Fund managers may also argue that the current bear market has been particularly brutal for Irish stocks and their performance given current allocations, but such a defence flies in the face of the sound case that some have been making regarding the need to be well-diversified.

The easily diversifiable risk to which pension funds are exposed cannot be defended sensibly. The overweight positions in domestic financials and the negative impact caused by disappointing news emanating from both Elan and Ryanair cannot be justified.

It will be argued that the current turbulent period was totally unexpected, which somehow vindicates poor performance.

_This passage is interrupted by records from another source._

-- ==== Sys2Proof/Syntax.lean ====
section
/-! DEFINITION. The thirteen commands of CLKCFG, one constructor per row of spec/opcode_table.json (spec/30_encoding.md
R96), the reasons a word is no command (R95, R97), and the outcome of the assembler (R105). -/

namespace Sys2Proof

/-- The gate instance that the `inst` bit of a gate command names (spec/30_encoding.md R94). -/
inductive GateInst where
  /-- `inst` = 0, the low ID range. -/
  | low
  /-- `inst` = 1, the high ID range. -/
  | high
deriving DecidableEq, Repr

/-- A command (spec/30_encoding.md R96). -/
inductive Instr where
  /-- CONSTRAIN (spec/40_builder.md R120). -/
  | constrain
  /-- WITH_TARGET_FREQUENCY (spec/40_builder.md R121). -/
  | withTargetFrequency (freq : Freq)
  /-- WITH_SOURCE (spec/40_builder.md R122). -/
  | withSource (src : BitVec 2)
  /-- FREEZE (spec/42_commit_sequencer.md R170). -/
  | freeze
  /-- GATE_ENABLE (spec/44_clock_gate.md R231). -/
  | gateEnable (inst : GateInst) (id : PeriphId)
  /-- GATE_DISABLE (spec/44_clock_gate.md R232). -/
  | gateDisable (inst : GateInst) (id : PeriphId)
  /-- GATE_STATUS (spec/44_clock_gate.md R233). -/
  | gateStatus (inst : GateInst) (id : PeriphId)
  /-- CLOCK_SOURCE (spec/43_record.md R210). -/
  | clockSource
  /-- SLOW_CLOCK_FREQ (spec/43_record.md R211). -/
  | slowClockFreq
  /-- MAIN_OSC_FREQ (spec/43_record.md R212). -/
  | mainOscFreq
  /-- PLL_RATIO (spec/43_record.md R213). -/
  | pllRatio
  /-- MASTER_CLOCK_FREQ (spec/43_record.md R214). -/
  | masterClockFreq
  /-- APPLIED_PRESCALER (spec/43_record.md R215). -/
  | appliedPrescaler
deriving DecidableEq, Repr

/-- Why a word is a reserved encoding, in the order of the decoder's checks (spec/30_encoding.md R95). -/
inductive Reject where
  /-- The opcode is 0x0, 0xE or 0xF (R97 a). -/
  | reservedOpcode
  /-- A must-be-zero bit of the format is 1 (R97 b, c, e). -/
  | mustBeZero
  /-- Format S with `src` = 3 (R97 d). -/
  | reservedSource
  /-- Format G with `id` outside the range of `inst` (R97 f). -/
  | idOutOfRange
deriving DecidableEq, Repr

/-- What the assembler makes of one line of text (spec/30_encoding.md R105). -/
inductive AsmLine where
  /-- A comment or an empty line: no word. -/
  | nothing
  /-- The word of a command. -/
  | word (w : CmdWord)
  /-- The assembler refuses the line. -/
  | refused
deriving DecidableEq, Repr

end Sys2Proof
end

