-- ==== Sys2Proof/WellFormed.lean ====
section
/-! DEFINITION. Which commands are well-formed: checks (3) and (4) of spec/30_encoding.md R95. Checks (1) and (2) are about
the word and stand in Decode.lean: no term of `Instr` has an undefined opcode or a must-be-zero bit. -/

namespace Sys2Proof

/-- The ID range of a gate instance (spec/44_clock_gate.md R230). -/
def GateRanges.range (g : GateRanges) : GateInst → IdRange
  | .low  => g.low
  | .high => g.high

/-- `id` lies in the closed range of instance `k` (spec/44_clock_gate.md R230). -/
def GateRanges.contains (g : GateRanges) (k : GateInst) (id : PeriphId) : Bool :=
  decide ((g.range k).lo ≤ id) && decide (id ≤ (g.range k).hi)

/-- A range is closed, not empty and of at most `GATE_W` = 32 identifiers
(spec/93_implementation_defined.md part 2). -/
def IdRange.wf (r : IdRange) : Bool :=
  decide (r.lo ≤ r.hi) && decide (r.hi.toNat < r.lo.toNat + 32)

/-- "two disjoint ID ranges of at most 32 IDs each" (spec/93_implementation_defined.md part 2). -/
def GateRanges.wf (g : GateRanges) : Bool :=
  g.low.wf && g.high.wf && (decide (g.low.hi < g.high.lo) || decide (g.high.hi < g.low.lo))

/-- Every supported class has a frequency above 0 (spec/00_scope.md R6; below 2^32 by its type). -/
def oscTablePositive (t : Vector (Option Freq) 8) : Bool :=
  t.toList.all fun o => decide (o ≠ some 0)

/-- `OSC_TABLE` "must contain 12,000,000 Hz" (spec/00_scope.md R6). -/
def listsTwelveMegahertz (t : Vector (Option Freq) 8) : Bool :=
  t.toList.any fun o => decide (o = some 12000000)

/-- The domain of the parameters: a table of positive frequencies with 12,000,000 Hz among them, a wait limit of at least
1, legal gate ranges (spec/00_scope.md R6, spec/93_implementation_defined.md part 2). -/
def Params.wf (p : Params) : Bool :=
  (oscTablePositive p.oscTable && listsTwelveMegahertz p.oscTable) && decide (p.waitLimit ≠ some 0) && p.gates.wf

/-- A command passes checks (3) and (4) of the decoder (spec/30_encoding.md R95). -/
def WellFormed (g : GateRanges) : Instr → Bool
  | .withSource src => decide (src ≠ 3)
  | .gateEnable inst id => g.contains inst id
  | .gateDisable inst id => g.contains inst id
  | .gateStatus inst id => g.contains inst id
  | .constrain => true
  | .withTargetFrequency _ => true
  | .freeze => true
  | .clockSource => true
  | .slowClockFreq => true
  | .mainOscFreq => true
  | .pllRatio => true
  | .masterClockFreq => true
  | .appliedPrescaler => true

end Sys2Proof
end

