-- ==== Sys2Proof/Laws/Encoder.lean ====
section
/-! SUPPORT. What the configuration encoder can answer, path by path. -/

namespace Sys2Proof.Machine

/-- The three ways of `Encode`: the class is unsupported, the PLL path, the divisor path (spec/41_encoder.md R155). -/
theorem encodeConfig_cases (t : Vector (Option Freq) 8) (src : BitVec 2) (tv : Bool) (tgt : Freq) (cls : OscClass) :
    (oscLookup t cls = none ∧ encodeConfig t src tv tgt cls = .error .unsupportedOscillatorReading) ∨
    (∃ main, oscLookup t cls = some main ∧ src = Config.cssPll ∧
      encodeConfig t src tv tgt cls = encodePll main (resolveTarget tv tgt (naturalFreq src main))) ∨
    (∃ main, oscLookup t cls = some main ∧ src ≠ Config.cssPll ∧
      encodeConfig t src tv tgt cls =
        encodeDivisor src main (naturalFreq src main) (resolveTarget tv tgt (naturalFreq src main))) := by
  unfold encodeConfig
  cases oscLookup t cls with
  | none => exact .inl ⟨rfl, rfl⟩
  | some main =>
    by_cases h : src = Config.cssPll
    · exact .inr (.inl ⟨main, rfl, h, by simp [h]⟩)
    · exact .inr (.inr ⟨main, rfl, h, by simp [h]⟩)

/-- A positive table gives positive frequencies only (spec/00_scope.md R6). -/
theorem oscLookup_ne_zero {t : Vector (Option Freq) 8} (h : oscTablePositive t = true) {cls : OscClass} {main : Freq}
    (hl : oscLookup t cls = some main) : main ≠ 0 := by
  rintro rfl
  have := List.all_eq_true.mp h (oscLookup t cls) (by simp [oscLookup])
  simp [hl] at this

/-- A value within the bounds is its own clamp, and every clamp is within them. -/
theorem clamp_mem {v lo hi : Nat} (h : lo ≤ hi) : lo ≤ clamp v lo hi ∧ clamp v lo hi ≤ hi := by
  unfold clamp; split
  · omega
  · split <;> omega

end Sys2Proof.Machine
end

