/-- Format G accepts the gate operands with an ID in the range that they name (R94). -/
theorem decodeG_eq_ok_iff {g : GateRanges} {w : CmdWord} {mk : GateInst → PeriphId → Instr} {i : Instr} :
    decodeG g w mk = .ok i ↔ ∃ k id, g.contains k id = true ∧ argField w = gateOperand k id ∧ mk k id = i := by
  simp only [argField_eq_gateOperand_iff, decodeG]
  by_cases hz : gateZeroField w = 0 <;>
    by_cases hc : g.contains (instOfBit (instField w)) (idField w) = true <;> simp_all

/-! ### The round trip -/

/-- The decoder reads a well-formed command back from its encoding: by the opcode it takes the command's format, which
accepts the command's operand. -/
theorem decode_encode {g : GateRanges} {i : Instr} (h : WellFormed g i = true) : decode g (encode i) = .ok i := by
  have harg : argField (encode i) = i.operand := argField_encode i
  simp only [decode, opField_encode]
  cases i with
  | withTargetFrequency freq => exact congrArg (fun freq => Except.ok (Instr.withTargetFrequency freq)) harg
  | withSource src => exact decodeS_eq_ok_iff.mpr ⟨src, of_decide_eq_true h, harg, rfl⟩
  | gateEnable k id | gateDisable k id | gateStatus k id => exact decodeG_eq_ok_iff.mpr ⟨k, id, h, harg, rfl⟩
  | _ => exact decodeN_eq_ok_iff.mpr ⟨harg, rfl⟩

/-- The opcode under which a word was decoded, and what its format accepted, are the fields of the command. The branches
`h_1` to `h_13` of `decode` are the opcodes 1 to 13, and `h_14` is every other opcode. -/
theorem encode_of_decode {g : GateRanges} {w : CmdWord} {i : Instr} (h : decode g w = .ok i) :
    WellFormed g i = true ∧ encode i = w := by
  rw [encode_eq_iff]
  unfold decode at h
  split at h
  all_goals rename_i hop
  case h_2 =>
    cases h
    exact ⟨rfl, hop.symm, rfl⟩
  case h_3 =>
    obtain ⟨src, hsrc, harg, rfl⟩ := decodeS_eq_ok_iff.mp h
    exact ⟨decide_eq_true hsrc, hop.symm, harg.symm⟩
  case h_5 | h_6 | h_7 =>
    obtain ⟨k, id, hin, harg, rfl⟩ := decodeG_eq_ok_iff.mp h
    exact ⟨hin, hop.symm, harg.symm⟩
  case h_14 => cases h
  all_goals
    obtain ⟨harg, rfl⟩ := decodeN_eq_ok_iff.mp h
    exact ⟨rfl, hop.symm, harg.symm⟩

/-- Settles O1, by `decode_encode`. -/
theorem decodeOfEncodeIsTheCommand : Obligations.DecodeOfEncodeIsTheCommand :=
  fun _ _ => decode_encode

/-- Settles O2, by `encode_of_decode`. -/
theorem decodedWordIsItsEncoding : Obligations.DecodedWordIsItsEncoding :=
  fun _ _ _ => encode_of_decode

end Sys2Proof.Machine

/-! # Encoding: what the decoder's answer says of a word (spec/30_encoding.md R96, R97, R105, R107)

The reserved words, which the statements spell in numbers, are those that the decoder rejects
(`reservedWord_iff_decode_error`, proved format by format), and a ready block refuses them. A word that the decoder accepts
encodes its command, so it selects the row of that command, and no word selects a second row. -/

namespace Sys2Proof.Machine

/-! ### The fields as numbers -/

theorem opNat_eq (w : CmdWord) : opNat w = (opField w).toNat := (opField_toNat w).symm

theorem argField_eq_zero_iff {w : CmdWord} : argField w = 0 ↔ argNat w = 0 := by
  rw [← BitVec.toNat_inj, argField_toNat]
  rfl

theorem sourceZeroField_toNat (w : CmdWord) : (sourceZeroField w).toNat = argNat w / 4 := by
  simp only [sourceZeroField, argNat, BitVec.extractLsb'_toNat, Nat.shiftRight_eq_div_pow]
  omega

theorem srcField_toNat (w : CmdWord) : (srcField w).toNat = argNat w % 4 := by
  simp only [srcField, argNat, BitVec.extractLsb'_toNat, Nat.shiftRight_eq_div_pow]
  omega

theorem gateZeroField_toNat (w : CmdWord) : (gateZeroField w).toNat = argNat w / 128 := by
  simp only [gateZeroField, argNat, BitVec.extractLsb'_toNat, Nat.shiftRight_eq_div_pow]
  omega

theorem instField_toNat (w : CmdWord) : (instField w).toNat = argNat w / 64 % 2 := by
  simp only [instField, argNat, BitVec.extractLsb'_toNat, Nat.shiftRight_eq_div_pow]
  omega

theorem idField_toNat (w : CmdWord) : (idField w).toNat = argNat w % 64 := by
  simp only [idField, argNat, BitVec.extractLsb'_toNat, Nat.shiftRight_eq_div_pow]
  omega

However, the fact that US house prices were changing hands at valuation levels three standard deviations above historical norms was plain for all to see, as were the deteriorating lending standards. The timing of the eventual fallout was clearly not predictable, but its inevitability was far from uncertain.

It is clear that investment performance over both short and long horizons has been poor.

Some fund managers, however, have consistently outpaced their peers over all horizons, while others have time and again found themselves near the bottom of the list.

Hard questions need to be asked of an industry that must do better and those consistent under- achievers must be taken to task.